◆ Task requirements ◆
Transcribe the listing word for word. Begin at its first line and end with the line containing "r).dac = s.dac := rfl".
BEGIN Provided records
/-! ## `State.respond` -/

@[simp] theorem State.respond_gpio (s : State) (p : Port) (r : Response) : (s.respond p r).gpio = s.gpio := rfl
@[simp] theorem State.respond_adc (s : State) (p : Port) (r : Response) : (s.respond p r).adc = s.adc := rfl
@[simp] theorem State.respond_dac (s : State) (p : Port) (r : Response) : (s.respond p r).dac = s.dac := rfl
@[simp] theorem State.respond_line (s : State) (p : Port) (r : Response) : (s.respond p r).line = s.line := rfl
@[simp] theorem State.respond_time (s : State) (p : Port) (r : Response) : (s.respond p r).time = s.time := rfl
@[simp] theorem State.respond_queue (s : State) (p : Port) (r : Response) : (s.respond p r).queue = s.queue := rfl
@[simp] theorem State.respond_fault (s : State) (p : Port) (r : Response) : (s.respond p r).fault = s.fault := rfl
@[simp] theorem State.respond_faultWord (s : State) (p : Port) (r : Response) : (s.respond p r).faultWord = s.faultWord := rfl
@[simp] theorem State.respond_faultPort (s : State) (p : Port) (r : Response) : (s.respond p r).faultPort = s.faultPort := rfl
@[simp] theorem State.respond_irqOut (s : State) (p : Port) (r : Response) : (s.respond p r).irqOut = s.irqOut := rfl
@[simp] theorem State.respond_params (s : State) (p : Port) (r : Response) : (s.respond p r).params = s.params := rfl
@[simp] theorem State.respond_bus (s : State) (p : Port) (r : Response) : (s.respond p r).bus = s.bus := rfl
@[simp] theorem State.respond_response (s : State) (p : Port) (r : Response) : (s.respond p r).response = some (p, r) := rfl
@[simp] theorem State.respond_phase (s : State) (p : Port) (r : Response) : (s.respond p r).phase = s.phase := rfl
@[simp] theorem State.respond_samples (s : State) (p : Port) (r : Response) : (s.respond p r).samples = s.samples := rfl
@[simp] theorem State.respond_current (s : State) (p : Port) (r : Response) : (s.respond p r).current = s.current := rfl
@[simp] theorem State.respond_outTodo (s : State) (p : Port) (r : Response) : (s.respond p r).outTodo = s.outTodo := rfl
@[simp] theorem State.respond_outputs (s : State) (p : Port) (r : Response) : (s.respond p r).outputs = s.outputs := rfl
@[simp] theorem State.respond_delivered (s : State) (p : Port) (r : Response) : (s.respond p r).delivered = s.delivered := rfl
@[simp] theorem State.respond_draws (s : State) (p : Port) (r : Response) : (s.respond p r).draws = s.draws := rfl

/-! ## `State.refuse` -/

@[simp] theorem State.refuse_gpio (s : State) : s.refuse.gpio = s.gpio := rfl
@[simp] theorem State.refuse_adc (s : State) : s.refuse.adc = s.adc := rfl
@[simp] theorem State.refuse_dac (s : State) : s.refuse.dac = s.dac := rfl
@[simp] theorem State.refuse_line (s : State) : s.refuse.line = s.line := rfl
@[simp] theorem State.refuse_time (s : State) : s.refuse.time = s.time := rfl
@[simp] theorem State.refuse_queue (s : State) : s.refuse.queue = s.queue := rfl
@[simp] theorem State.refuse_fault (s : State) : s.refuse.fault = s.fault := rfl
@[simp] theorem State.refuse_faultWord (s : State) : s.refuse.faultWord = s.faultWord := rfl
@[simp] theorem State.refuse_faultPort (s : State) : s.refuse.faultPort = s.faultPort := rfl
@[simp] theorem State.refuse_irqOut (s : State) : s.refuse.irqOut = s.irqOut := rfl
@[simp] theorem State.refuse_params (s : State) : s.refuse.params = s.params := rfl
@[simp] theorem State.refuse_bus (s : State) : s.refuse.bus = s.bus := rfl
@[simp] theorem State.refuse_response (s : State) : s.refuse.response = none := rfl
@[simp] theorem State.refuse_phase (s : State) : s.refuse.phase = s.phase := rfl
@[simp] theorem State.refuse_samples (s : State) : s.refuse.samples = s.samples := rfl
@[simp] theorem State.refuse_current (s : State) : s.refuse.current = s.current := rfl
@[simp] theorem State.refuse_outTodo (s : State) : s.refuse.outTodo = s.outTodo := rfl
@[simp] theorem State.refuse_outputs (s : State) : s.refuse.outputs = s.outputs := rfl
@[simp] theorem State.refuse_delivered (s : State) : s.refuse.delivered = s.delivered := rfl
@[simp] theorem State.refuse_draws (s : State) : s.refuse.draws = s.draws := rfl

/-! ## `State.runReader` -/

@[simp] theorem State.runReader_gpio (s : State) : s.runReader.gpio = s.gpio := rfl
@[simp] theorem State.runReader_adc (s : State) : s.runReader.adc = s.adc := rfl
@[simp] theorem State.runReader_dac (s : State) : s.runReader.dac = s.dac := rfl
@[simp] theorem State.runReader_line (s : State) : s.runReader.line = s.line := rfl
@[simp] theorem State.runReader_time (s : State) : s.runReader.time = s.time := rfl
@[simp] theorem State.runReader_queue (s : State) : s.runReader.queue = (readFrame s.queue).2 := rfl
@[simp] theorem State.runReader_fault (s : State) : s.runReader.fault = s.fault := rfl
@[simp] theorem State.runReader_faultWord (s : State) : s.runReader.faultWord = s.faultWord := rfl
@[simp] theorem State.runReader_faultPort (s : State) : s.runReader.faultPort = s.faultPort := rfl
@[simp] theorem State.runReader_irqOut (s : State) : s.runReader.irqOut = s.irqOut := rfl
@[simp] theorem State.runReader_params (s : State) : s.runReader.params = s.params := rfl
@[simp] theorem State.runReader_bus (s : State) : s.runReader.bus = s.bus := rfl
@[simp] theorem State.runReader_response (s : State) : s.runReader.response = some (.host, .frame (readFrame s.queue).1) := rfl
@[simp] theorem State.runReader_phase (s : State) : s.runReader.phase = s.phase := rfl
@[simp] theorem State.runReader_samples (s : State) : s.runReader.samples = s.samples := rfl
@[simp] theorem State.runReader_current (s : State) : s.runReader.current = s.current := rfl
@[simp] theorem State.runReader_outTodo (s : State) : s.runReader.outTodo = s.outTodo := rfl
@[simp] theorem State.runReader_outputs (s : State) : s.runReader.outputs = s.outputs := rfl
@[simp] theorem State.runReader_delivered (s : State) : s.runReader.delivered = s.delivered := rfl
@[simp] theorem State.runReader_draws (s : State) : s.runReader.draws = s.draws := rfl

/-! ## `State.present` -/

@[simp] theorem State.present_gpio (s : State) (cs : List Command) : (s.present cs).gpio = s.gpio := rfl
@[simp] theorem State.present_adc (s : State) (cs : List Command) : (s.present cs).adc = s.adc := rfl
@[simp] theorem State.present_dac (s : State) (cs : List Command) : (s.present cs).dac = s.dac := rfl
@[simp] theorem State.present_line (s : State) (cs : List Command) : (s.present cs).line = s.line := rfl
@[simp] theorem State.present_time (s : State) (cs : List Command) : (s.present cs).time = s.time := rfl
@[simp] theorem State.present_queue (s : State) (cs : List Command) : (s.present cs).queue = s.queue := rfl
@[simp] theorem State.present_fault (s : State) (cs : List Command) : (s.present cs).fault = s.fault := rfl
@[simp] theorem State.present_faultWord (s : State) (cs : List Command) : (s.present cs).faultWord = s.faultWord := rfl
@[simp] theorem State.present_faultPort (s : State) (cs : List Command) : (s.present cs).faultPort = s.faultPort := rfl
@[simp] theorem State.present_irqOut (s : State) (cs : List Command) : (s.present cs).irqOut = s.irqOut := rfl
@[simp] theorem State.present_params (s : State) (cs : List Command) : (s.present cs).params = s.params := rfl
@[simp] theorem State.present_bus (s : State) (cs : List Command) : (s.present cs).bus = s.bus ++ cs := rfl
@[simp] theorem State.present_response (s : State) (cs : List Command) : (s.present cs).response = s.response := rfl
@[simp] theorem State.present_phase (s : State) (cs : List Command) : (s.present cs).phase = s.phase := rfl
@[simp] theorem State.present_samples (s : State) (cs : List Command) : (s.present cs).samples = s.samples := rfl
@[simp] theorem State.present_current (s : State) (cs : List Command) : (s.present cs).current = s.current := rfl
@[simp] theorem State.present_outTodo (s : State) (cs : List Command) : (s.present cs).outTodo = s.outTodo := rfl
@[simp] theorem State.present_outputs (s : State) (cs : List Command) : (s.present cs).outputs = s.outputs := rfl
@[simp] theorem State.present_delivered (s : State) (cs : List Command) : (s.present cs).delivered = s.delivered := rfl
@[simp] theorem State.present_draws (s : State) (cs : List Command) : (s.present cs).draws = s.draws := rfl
END Provided records
◆ Answer to this exercise ◆
/-! ## `State.respond` -/

@[simp] theorem State.respond_gpio (s : State) (p : Port) (r : Response) : (s.respond p r).gpio = s.gpio := rfl
@[simp] theorem State.respond_adc (s : State) (p : Port) (r : Response) : (s.respond p r).adc = s.adc := rfl
@[simp] theorem State.respond_dac (s : State) (p : Port) (r : Response) : (s.respond p r).dac = s.dac := rfl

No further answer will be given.